Re: In-kernel process exit hooks?

2016-01-09 Thread Paul Goyette

Let me rephrase - this is the only explanation I'm going to provide:

_I_ am not going to remove it.  If others feel so strongly that they 
would rather remove existing functionality (as ugly as it is), then 
_they_ can do the deed.




On Sat, 9 Jan 2016, Wolfgang Solfrank wrote:


Hi,


We all agree that filemon(4) is an ugly hack.  It probably should never
have gotten committed.  But it is there now, and there are a (very) few
use-cases.  So we don't want to remove it without having a replacement
implementation.


Well, can you explain?  Why would we not want to remove it and be done
with that nonsense?

Ciao,
Wolfgang
--
wolfg...@solfrank.net   Wolfgang Solfrank



+--+--++
| Paul Goyette | PGP Key fingerprint: | E-mail addresses:  |
| (Retired)| FA29 0E3B 35AF E8AE 6651 | paul at whooppee.com   |
| Kernel Developer | 0786 F758 55DE 53BA 7731 | pgoyette at netbsd.org |
+--+--++


Re: In-kernel process exit hooks?

2016-01-09 Thread Mateusz Guzik
On Fri, Jan 08, 2016 at 07:08:19AM +, David Holland wrote:
> On Thu, Jan 07, 2016 at 07:34:33AM +0800, Paul Goyette wrote:
>  > Based on internal implementation of filemon(4), there is an ordering
>  > requirement imposed on the sequence of events that occur when a process
>  > using /dev/filemon exits.  In particular, the file descriptor on which the
>  > device is open needs to be closed prior to closing the descriptor to which
>  > avent/activity records are being logged.  (Otherwise, because of an extra
>  > reference on the log file, fd_close() will hang indefinitely.)
> 
> Looking at the filemon code... it is completely wrong. It should not
> be using file handles like that, especially not in a device driver.
> Rather than adding new hacks to the system to work around it being
> silly, it should be redone properly.
> 
> For an example of the right way to do this kind of thing, look in
> kern_acct.c.
> 

I would like to add my $0,03 seeing that there is time invested into
what I consider a lost cause.

I have to agree that filemon is misdesigned and of low quality in
general.

While I don't know all the details, it is clear that the purpose would
be much better served by ktrace and I would argue efforts should be
spent there.

bmake takes filemon output and copies it into some file.

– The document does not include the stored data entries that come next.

-- ==== Sys2Proof/Certificates/Slice0/Obligations.lean ====
section
/-!
DEFINITION. The statements for the provers.  `Ends c s P` says that command `c` answers a next state and that `P` holds of it, so
each of its clauses is a completion statement; the clauses of one statement name the commands of one family.
-/

open Sys2Proof Sys2Proof.Machine

/-! ## The machine as a whole -/

/-- A step takes the command at the front of the queue and runs it on the state with the queue's rest (the model's own form).  Choices of the model within it: log entry 1. -/
def Obligations.StepRunsFront : Prop :=
  ∀ (c : Instr) (r : List Instr) (s : State), step { s with pending := c :: r } = exec c { s with pending := r }

/-- On an empty queue the block idles for one tick of a running timebase, eight FAB cycles, which each core that is not stopped
counts, and a core that a stall, a fabric load or WAIT holds counts as held as well; a block whose timebase stands still does nothing
(the model's choice, log entry 2; 01 R36, 12 R314). -/
def Obligations.IdleTick : Prop :=
  ∀ s : State, s.pending = [] →
    ((s.time.running = true ∧ s.power.lost = false →
      ∃ t, step s = .next t ∧ t.time.now = s.time.now + 1 ∧ SameMemory s t ∧ (∀ a, rget t a = rget s a) ∧
        ∀ k, k < 33 →
          (t.core k).cycle = (if (s.core k).hold = .stopped then (s.core k).cycle else ((s.core k).cycle + 8) % 2 ^ 64) ∧
          (t.core k).scnt =
            (if (s.core k).hold = .stopped ∨ (s.core k).hold = .none ∨ (s.core k).hold = .halted then (s.core k).scnt else ((s.core k).scnt + 8) % 2 ^ 32)) ∧
     (s.time.running = false ∨ s.power.lost = true → step s = .next s))

/-- Every well-formed command completes: `exec` answers a next state for it in every state, and stops only on an operand list
that no sender could form.  No command changes the queue of waiting commands, so a step takes exactly the front one away (the model's
own form).  Choices of the model within it: log entries 1, 14. -/
def Obligations.WellFormedCompletes : Prop :=
  (∀ (c : Instr) (s : State), (c.wf = true → ∃ t, exec c s = .next t) ∧ (c.wf = false → ∃ w, exec c s = .fault (.illFormed w))) ∧
    (∀ (c : Instr) (s t : State), exec c s = .next t → t.pending = s.pending) ∧
    ∀ (c : Instr) (r : List Instr) (s t : State), s.pending = c :: r → step s = .next t → t.pending = r

/-- Right after a power-on reset every register holds its reset value, no command waits, the mode is BOOT, the boot sequence
stands after step 1, no granule is held, the timebase stands still, every core is stopped, the fence's reset set is in force
(02 R62, R63, R69; 11 R291; 20 R482), and every store has its canonical form.  Choices of the model within it: log entry 8. -/
def Obligations.AtReset : Prop :=
  (∀ a, rget State.reset a = resetVal a) ∧ State.reset.pending = [] ∧ modeOf State.reset = 0 ∧ State.reset.boot.step = 1 ∧
    State.reset.holds = [] ∧ State.reset.time.running = false ∧ State.reset.fence.force = none ∧
    (∀ k, k < 33 → (State.reset.core k).hold = .stopped) ∧ (∀ n, n < 32 → stateOf State.reset (.til (Fin.ofNat 32 n)) = 0) ∧
    Memory.wf State.reset = true

/-- Every step keeps the canonical form of every store: registers, mapped memories, local memories, flash and tag store hold
strictly rising addresses and no entry equal to what an unlisted address reads as.  Choices of the model within it: log entry 10. -/
def Obligations.CanonicalKept : Prop := ∀ s t : State, Memory.wf s = true → step s = .next t → Memory.wf t = true

/-! ## Frames: what the commands leave alone -/

/-- A command that cannot write a memory word leaves every word of every memory as it was: the mapped memories, the local
memories, the flash and the tag store. -/
def Obligations.FrameMemory : Prop :=
  ∀ (c : Instr) (s t : State), c.writesMemory = false → exec c s = .next t → SameMemory s t

/-- A command that acts on no core leaves every register, queue and hold of all 33 cores as it was.  One-time fuses change only with an
update message, a firmware confirmation, or a stop of fuse programming by a reset or by the change to RETAIN, which a register write may
ask for as well; the fence's set in force changes only with a commit (by software or boot ROM) or a reset. -/
def Obligations.FrameCoresAndSecrets : Prop :=
  ∀ (c : Instr) (s t : State), exec c s = .next t →
    (c.actsOnCores = false → t.cores = s.cores) ∧ (c.blowsFuses = false → t.fuses = s.fuses) ∧
      (c.commitsFence = false → t.fence = s.fence)

/-- A command of no radio family leaves the radio as it was: ports, sheaves, searches, open groups and detections, and the link
timing unit's air charges and plan; and one that neither waits for an instant nor resets the chip leaves the timebase, the supplies,
the boot sequence and the mode transition as they were. -/
def Obligations.FrameRadioAndTime : Prop :=
  ∀ (c : Instr) (s t : State), exec c s = .next t →
    (c.actsOnRadio = false → t.ports = s.ports ∧ t.sheaves = s.sheaves ∧ t.searches = s.searches ∧ t.groups = s.groups ∧
      t.detq = s.detq ∧ t.lnk = s.lnk) ∧
    (c.actsOnTime = false → t.time = s.time ∧ t.power = s.power ∧ t.boot = s.boot ∧ t.trans = s.trans ∧
      t.samplePhase = s.samplePhase)

/-! ## Resets, supplies, boot (02, 21) -/

/-- The resets (02 R62, R63, R65, R67; 21 R505): each starts the chip afresh at boot step 1, a held RESET_N at step 0, with XRST_N low; a
power-on reset
arms the load of `SYS_BOOTCFG` and reads the cause 0x0001; every other one sets its own cause bit, and that of a watchdog whose count
has reached its period by then, and keeps the others; in RETAIN there is none.  The release of RESET_N starts boot from step 1.  Choices of the model within it: log entries 22, 23. -/
def Obligations.ChipResets : Prop :=
  ∀ s : State,
    Ends .powerOnReset s (fun t => FreshFrom (if s.power.resetLow then 0 else 1) s t ∧ t.boot.armed = true ∧
      t.power.lost = false ∧ rget t Reg.sysRstcause = 0x0001) ∧
    (s.power.lost = false →
      Ends .externalReset s (fun t => FreshFrom 0 s t ∧ t.power.resetLow = true ∧
        rget t Reg.sysRstcause = (rget s Reg.sysRstcause ||| 0x0002 ||| if watchdogDue s then 0x0004 else 0)) ∧
      (watchdogDue s = false → exec .watchdogReset s = .next s) ∧
      (rbit s Reg.sysWdctl 0 = true ∧ s.wdog.restart = false ∧ max 1 (rget s Reg.sysWdper).toNat ≤ s.wdog.count →
        Ends .watchdogReset s fun t => FreshFrom (if s.power.resetLow then 0 else 1) s t ∧
          rget t Reg.sysRstcause = (rget s Reg.sysRstcause ||| 0x0004)) ∧
      (∀ i, levelOf s i = 0 ∨ levelOf s i = 2 →
        Ends (.softwareReset i 0x5A3C) s fun t => FreshFrom (if s.power.resetLow then 0 else 1) s t ∧
          rget t Reg.sysRstcause = (rget s Reg.sysRstcause ||| 0x0008 ||| if watchdogDue s then 0x0004 else 0)) ∧
      Ends .debugReset s (fun t => FreshFrom (if s.power.resetLow then 0 else 1) s t ∧
        rget t Reg.sysRstcause = (rget s Reg.sysRstcause ||| 0x0010 ||| if watchdogDue s then 0x0004 else 0)) ∧
      (s.power.resetLow = true →
        exec .resetRelease s = .next { s with power := { s.power with resetLow := false }, boot := { s.boot with step := 1 } })) ∧
    (s.power.lost = true → exec .externalReset s = .next s ∧ exec .debugReset s = .next s ∧ exec .vioWarning s = .next s) ∧
    (∀ k t, k ≤ 1 → FreshFrom k s t → xrstN t = false)

/-- The registers of SYS that one write acts on (02 R61, R68, R71): EN of the watchdog sets and then holds, a kick asks for a
restart, READY sets and makes boot step 9 step 10, and the release of the hold point, while boot waits there, reads the target mode.  Choices of the model within it: log entry 12. -/
def Obligations.SysRegisters : Prop :=
  ∀ (s : State) (i : Initiator) (v : Word),
    (rbit s Reg.sysWdctl 0 = false →
      Ends (.watchdogEnable i v) s fun t => rget t Reg.sysWdctl = (v &&& 3) ∧ RegsBut [Reg.sysWdctl] s t ∧
        t.wdog.restart = (s.wdog.restart || bit v 0) ∧ SameMemory s t) ∧
    (rbit s Reg.sysWdctl 0 = true → exec (.watchdogEnable i v) s = .next s) ∧
    (levelOf s i = 0 ∧ rbit s Reg.sysWdctl 0 = true →
      exec (.watchdogKick i 0xB00C) s = .next { s with wdog := { s.wdog with restart := true } }) ∧
    (levelOf s i ≠ 0 ∨ v ≠ 0xB00C → exec (.watchdogKick i v) s = .next s) ∧
    (levelOf s i ≤ 1 ∧ bit v 0 = true →
      Ends (.serviceReady i v) s fun t => rget t Reg.sysSvcready = 1 ∧ RegsBut [Reg.sysSvcready] s t ∧
        t.boot.step = (if s.boot.step = 9 then 10 else s.boot.step) ∧ SameMemory s t) ∧
    ((levelOf s i = 0 ∨ levelOf s i = 2) ∧ modeOf s = 0 ∧ rbit s Reg.sysBootstat 5 = true ∧ 1 ≤ rfld s Reg.sysBootcfg 2 0 ∧
        rfld s Reg.sysBootcfg 2 0 ≤ 6 →
      Ends (.holdPointRelease i 0x60D0) s fun t => rbit t Reg.sysBootstat 5 = false ∧ t.boot.target = rfld s Reg.sysBootcfg 2 0 ∧
        t.boot.startcal = rbit s Reg.sysBootcfg 3 ∧ RegsBut [Reg.sysBootstat] s t ∧ SameMemory s t)


/-- Losses of supply and clock and their returns (02 R58; 16 R413, R416; 21 R493, R495, R496; 01 R38): VIO below its warning
threshold, or a core supply outside its window, puts the chip in RETAIN with the Rosemary domain locked and on VBAK; a margin
monitor below its limit ends an apply; a loss of VRF stops every sheaf that is ON, with a record for each; a loss of REFCLK ends every
transmission, empties every sheaf's queues and holds the PLL, with a record; each return clears what its loss set, and a low VBAK on
the main supply sets its flag.  Choices of the model within it: log entries 22, 27, 29, 36. -/
def Obligations.SupplyLosses : Prop :=
  ∀ s : State,
    (s.power.lost = false → ∀ c, c = .vioWarning ∨ c = .supplyWindowExit →
      Ends c s fun t => t.power.lost = true ∧ t.power.quiet = true ∧
        rget t Reg.sysMode = w16 (7 + 16 * modeOf s + 256 * 7) ∧ rbit t Reg.rtcStat 15 = true ∧ t.rtc.onVbak = true ∧
        t.rtc.running = false ∧ t.mem = [] ∧ t.tlm = [] ∧ t.cores = State.reset.cores ∧ t.holds = [] ∧
        t.tag.store = s.tag.store ∧ (∀ a, a / 0x10000 ≠ 0x1000 → a / 0x10000 ≠ 0x1005 → rget t a = resetVal a)) ∧
    (updState s ≠ 1 → exec .marginLow s = .next { s with power := { s.power with marginLow := true } }) ∧
    (updState s = 1 → Ends .marginLow s fun t => t.power.marginLow = true ∧ updState t = 0 ∧ rget t Reg.updRes = 4 ∧
      rbit t Reg.updEvt 1 = true ∧ t.upd.chunk = none) ∧
    exec .marginClear s = .next { s with power := { s.power with marginLow := false } } ∧
    (s.power.lost = false ∧ s.power.vrfLow = false → (∀ n, n < 8 → shfState s n ≠ 2) →
      exec .vrfDrop s = .next { s with power := { s.power with vrfLow := true } }) ∧
    (s.power.lost = false ∧ s.power.vrfLow = false →
      exec .vrfDrop s = .next ((List.range 8).foldl vrfStop { s with power := { s.power with vrfLow := true } })) ∧
    (s.power.lost = false ∧ s.power.vrfLow = false → Ends .vrfDrop s fun t => t.power.vrfLow = true ∧
      t.flt.seq = s.flt.seq + ((List.range 8).filter fun n => shfState s n = 2).length ∧
      ∀ n : Fin 8, (shfState s n = 2 → shfState t n = 3 ∧ enOf t (.shf n) = false ∧ (t.sheaf n).onAir = none ∧
          (t.sheaf n).accepted = [] ∧ (t.sheaf n).cmds = []) ∧ (shfState s n ≠ 2 → t.sheaf n = s.sheaf n)) ∧
    (s.power.lost = true ∨ s.power.vrfLow = true → exec .vrfDrop s = .next s) ∧
    exec .vrfReturn s = .next { s with power := { s.power with vrfLow := false } } ∧
    (s.power.lost = false ∧ s.power.refLost = false →
      Ends .refclkLoss s fun t => t.power.refLost = true ∧ t.power.pllHold = true ∧ rbit t Reg.fltEvt 1 = true ∧
        t.flt.seq = s.flt.seq + 1 ∧ ∀ n, n < 8 → (t.sheaf n).onAir = none ∧ (t.sheaf n).accepted = [] ∧ (t.sheaf n).cmds = []) ∧
    (s.power.lost = true ∨ s.power.refLost = true → exec .refclkLoss s = .next s) ∧
    (s.power.refLost = true →
      Ends .refclkReturn s fun t => t.power.refLost = false ∧ t.power.pllHold = false ∧ t.power.relock = someUnlocked s ∧ Only [] s t) ∧
    (s.power.refLost = false → exec .refclkReturn s = .next s) ∧
    exec .mainSupplyReturn s = .next { s with rtc := { s.rtc with onVbak := false, stopped := false } } ∧
    (s.rtc.onVbak = false → Ends .vbakLowOnMain s fun t =>
      rget t Reg.rtcStat = setBit (rget s Reg.rtcStat) 13 true ∧ Only [Reg.rtcStat] s t)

>From usability perspective what seems to be needed is few hacks to
ktrace to only log the stuff make is interested in and parsing code for
bmake to translate to what looks like current filemon format for
aformentioned copying.

I only had a brief look at ktrace implementation. It uses global locks,
so that would have to be worked on, but it should be trivial to at least
make tracees using different output files not compete with each other.

So, what's so fitting about ktrace design: tracing is tied to the target
process, can react to things like changing credentials and reparenting
(fork + parent exit), but most importantly it does not make assumptions
about things which can change without its control (see below).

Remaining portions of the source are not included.